Tackling QoS-Induced Aging in Exascale Systems through Agile Path Selection
CODES '14: Proceedings of the 2014 International Conference on Hardware/Software Codesign and System Synthesis
Association for Computing Machinery
Division of Computer and Network Systems, National Science Foundation, Division of Computing and Communication Foundations
Network-On-Chips (NoCs) have become the standard communication platform for future massively parallel systems due to their performance, flexibility and scalability advantages. However, reliability issues brought about by scaling in the sub-20nm era threaten to undermine the benefits offered by NoCs. In this paper, we showthat QoS policies exacerbate the reliability profile of an exascale system. To mitigate this imposing challenge, we propose Dynamic Wearout Resilient Routing (DWRR) algorithms in QoS-enabled exascale NoCs. Our proposal includes two novel DWRR algorithms enabled by a critical-path monitor and a broadcast-based routing configuration.
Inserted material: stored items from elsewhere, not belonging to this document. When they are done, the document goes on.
-- ==== Sys2Proof/Tests/Slice0.lean ====
section
/-! SUPPORT. Tests on fixed values. Expected results are those of spec/95_test_vectors.md (the vector's name stands in the
test's comment) or are computed by hand from the rule cited; no expected result was read off the model. At the end, for
every obligation with hypotheses, a witness that they can be met together. -/

namespace Sys2Proof.Tests

open Sys2Proof Sys2Proof.Machine

/-! ### Helpers -/

/-- The default machine about to fetch the word `w` at `pc`. -/
def start (pc w : Word) : State := (State.reset.setPc pc).setCell pc w

/-- The same state with these bytes in `IN`. -/
def input (bs : List Byte) (s : State) : State := { s with inQueue := bs }

/-- The same state with this flag. -/
def flag (c : Cond) (s : State) : State := { s with cond := c }

/-- The same state with the policy `noop`. -/
def noop (s : State) : State := { s with params := { s.params with unknownTrapPolicy := .noop } }

/-- Whether one step gives a next state that passes `p`. -/
def after (s : State) (p : State → Bool) : Bool :=
  match step s with
  | .next t => p t
  | .fault _ | .refused _ => false

/-- Whether one step stops with a fault that passes `p`. -/
def stops (s : State) (p : Fault → Bool) : Bool :=
  match step s with
  | .fault f => p f
  | .next _ | .refused _ => false

/-- Whether a fault is a wait for input in a state that passes `p`. -/
def waits (p : State → Bool) : Fault → Bool
  | .inputHold waiting => p waiting
  | .engineHalted | .engineAborted | .stringNeverEnds _ _ => false

/-- Whether a launch of the default machine with these files is refused for this reason. -/
def refusesImage (files : List (List Byte)) (why : ImageError) : Bool :=
  match launch Config.defaultParams files [] [] [] with
  | .refused r => r == .illFormedImage why
  | .next _ | .fault _ => false

/-- Whether a launch of the default machine with these files gives a state that passes `p`. -/
def launches (files : List (List Byte)) (p : State → Bool) : Bool :=
  match launch Config.defaultParams files [] [] [] with
  | .next t => p t
  | .refused _ | .fault _ => false

/-! ### WellFormed: one ill-formed term for each check -/

theorem test_jmp_seven_is_ill_formed : ¬ (Instr.jmp 7).WellFormed := by decide

theorem test_trap_with_a_service_vector_is_ill_formed : ∀ v ∈ definedVectors, ¬ (Instr.trap v).WellFormed := by decide

theorem test_neighbours_are_well_formed :
    (Instr.jmp 6).WellFormed ∧ (Instr.trap 0x1F).WellFormed ∧ (Instr.trap 0x26).WellFormed := by decide

/-! ### Decoding: words written bit by bit from the formats of 30_encoding.md R84 -/

theorem test_decode_br : decode 0b0000_101_000010000 = .br 0b101 16 := by decide
theorem test_decode_addReg : decode 0b0001_001_010_000_011 = .addReg 1 2 3 := by decide
theorem test_decode_addImm : decode 0b0001_011_010_1_10000 = .addImm 3 2 0b10000 := by decide
theorem test_decode_ld : decode 0b0010_010_100000001 = .ld 2 0b100000001 := by decide
theorem test_decode_st : decode 0b0011_110_000000011 = .st 6 3 := by decide
theorem test_decode_jsrr : decode 0b0100_0_00_101_000000 = .jsrr 5 := by decide
theorem test_decode_jsr : decode 0b0100_1_10000000000 = .jsr 0b10000000000 := by decide
theorem test_decode_andReg : decode 0b0101_111_000_000_100 = .andReg 7 0 4 := by decide
theorem test_decode_andImm : decode 0b0101_000_001_1_01111 = .andImm 0 1 15 := by decide
theorem test_decode_ldr : decode 0b0110_010_011_100000 = .ldr 2 3 0b100000 := by decide
theorem test_decode_str : decode 0b0111_000_110_111111 = .str 0 6 0b111111 := by decide
theorem test_decode_rti : decode 0b1000_000000000000 = .rti := by decide
theorem test_decode_not : decode 0b1001_011_001_111111 = .not 3 1 := by decide
theorem test_decode_ldi : decode 0b1010_011_000000001 = .ldi 3 1 := by decide
theorem test_decode_sti : decode 0b1011_001_000000101 = .sti 1 5 := by decide
theorem test_decode_jmp : decode 0b1100_000_010_000000 = .jmp 2 := by decide
theorem test_decode_ret : decode 0b1100_000_111_000000 = .ret := by decide
theorem test_decode_res : decode 0b1101_101010111100 = .res := by decide
theorem test_decode_lea : decode 0b1110_000_100000000 = .lea 0 0b100000000 := by decide
theorem test_decode_trap : decode 0b1111_0000_00011111 = .trap 0x1F ∧ decode 0b1111_0000_11111111 = .trap 0xFF := by
  decide
theorem test_decode_services :
    decode 0b1111_0000_00100000 = .getc ∧ decode 0b1111_0000_00100001 = .out ∧
      decode 0b1111_0000_00100010 = .puts ∧ decode 0b1111_0000_00100011 = .inChar ∧
      decode 0b1111_0000_00100100 = .putsp ∧ decode 0b1111_1111_00100101 = .halt := by decide
theorem test_decode_table_word :
    decodeTableWord 16 0x123D = some (.addImm 1 0 0b11101) ∧ decodeTableWord 24 0x123D = none := by decide

/-- The encoder writes the conventional words of the spec's vectors (A1, A5, A13, B4, B6, B7, B10, T12). -/
theorem test_encode :
    encode (.addReg 1 2 3) = 0x1283 ∧ encode (.addImm 3 3 0b10000) = 0x16F0 ∧ encode (.not 3 1) = 0x967F ∧
      encode (.jmp 2) = 0xC080 ∧ encode .ret = 0xC1C0 ∧ encode (.jsr 0b10000000000) = 0x4C00 ∧
      encode (.jsrr 2) = 0x4080 ∧ encode .halt = 0xF025 := by decide

/-! ### Reset and memory -/

/-- 10_state.md R43; 70_reset_and_hazards.md R210. -/
theorem test_reset : State.reset.pc = 0x3000 ∧ State.reset.cond = .zero ∧ State.reset.x 7 = 0 ∧
    State.reset.cell 0xFE00 = 0 ∧ State.reset.run = .running := by decide

theorem test_reset_memory_canonical : Memory.wf State.reset.mem := by decide

/-- Writing what an unlisted cell reads as removes the entry. -/
theorem test_write_keeps_canonical_form :
    Memory.write (Memory.write (Memory.write [] 5 1) 3 2) 5 0 = [(3, 2)] ∧
      Memory.write (Memory.write [] 5 1) 3 2 = [(3, 2), (5, 1)] := by decide

/-! ### ALU -/

/-- A1: signed overflow wraps. -/
theorem test_addReg_wraps : after (((start 0x3000 0x1283).setX 2 0x7FFF).setX 3 0x0001)
    (fun t => t.x 1 == 0x8000 && t.cond == .negative && t.pc == 0x3001) = true := by decide
/-- A6: ignored bits 4:3 set. -/
theorem test_addReg_ignored_bits : after (((start 0x3000 0x129B).setX 2 0x7FFF).setX 3 0x0001)
    (fun t => t.x 1 == 0x8000 && t.cond == .negative) = true := by decide
/-- A5: the smallest immediate. -/
theorem test_addImm_smallest : after ((start 0x3000 0x16F0).setX 3 0x000F)
    (fun t => t.x 3 == 0xFFFF && t.cond == .negative) = true := by decide
/-- A4: the largest immediate, a carry out dropped. -/
theorem test_addImm_largest : after ((start 0x3000 0x14AF).setX 2 0xFFF1)
    (fun t => t.x 2 == 0x0000 && t.cond == .zero) = true := by decide
/-- A8. -/
theorem test_andReg : after (((start 0x3000 0x5042).setX 1 0xF0F0).setX 2 0xFF00)
    (fun t => t.x 0 == 0xF000 && t.cond == .negative) = true := by decide
/-- A11: the immediate is sign-extended. -/
theorem test_andImm_mask : after ((start 0x3000 0x52B0).setX 2 0xABCD)
    (fun t => t.x 1 == 0xABC0 && t.cond == .negative) = true := by decide
/-- A9. -/
theorem test_andImm_clears : after (flag .negative ((start 0x3000 0x5020).setX 0 0xABCD))
    (fun t => t.x 0 == 0x0000 && t.cond == .zero) = true := by decide
/-- A13. -/
theorem test_not : after ((start 0x3000 0x967F).setX 1 0x0008)
    (fun t => t.x 3 == 0xFFF7 && t.cond == .negative) = true := by decide
/-- A17. -/
theorem test_not_positive : after ((start 0x3000 0x903F).setX 0 0x8000)
    (fun t => t.x 0 == 0x7FFF && t.cond == .positive) = true := by decide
Using PARSEC benchmarks, our best algorithm improves QoS and long-term sustainability (Mean Time To Failure) of the system by an average of 16% and 25% compared to a state-of-the-art fault tolerant technique, respectively. Copyright 2014 ACM.
Dean Michael Ancajas, Koushik Chakraborty, Sanghamitra Roy and Jason Allred, Tackling QoS-induced Aging in Exascale Systems through Agile Path Selection. ACM International Conference on Hardware/Software Codesign and System Synthesis (CODES-ISSS), pp. -0, October 2014, New Delhi, India.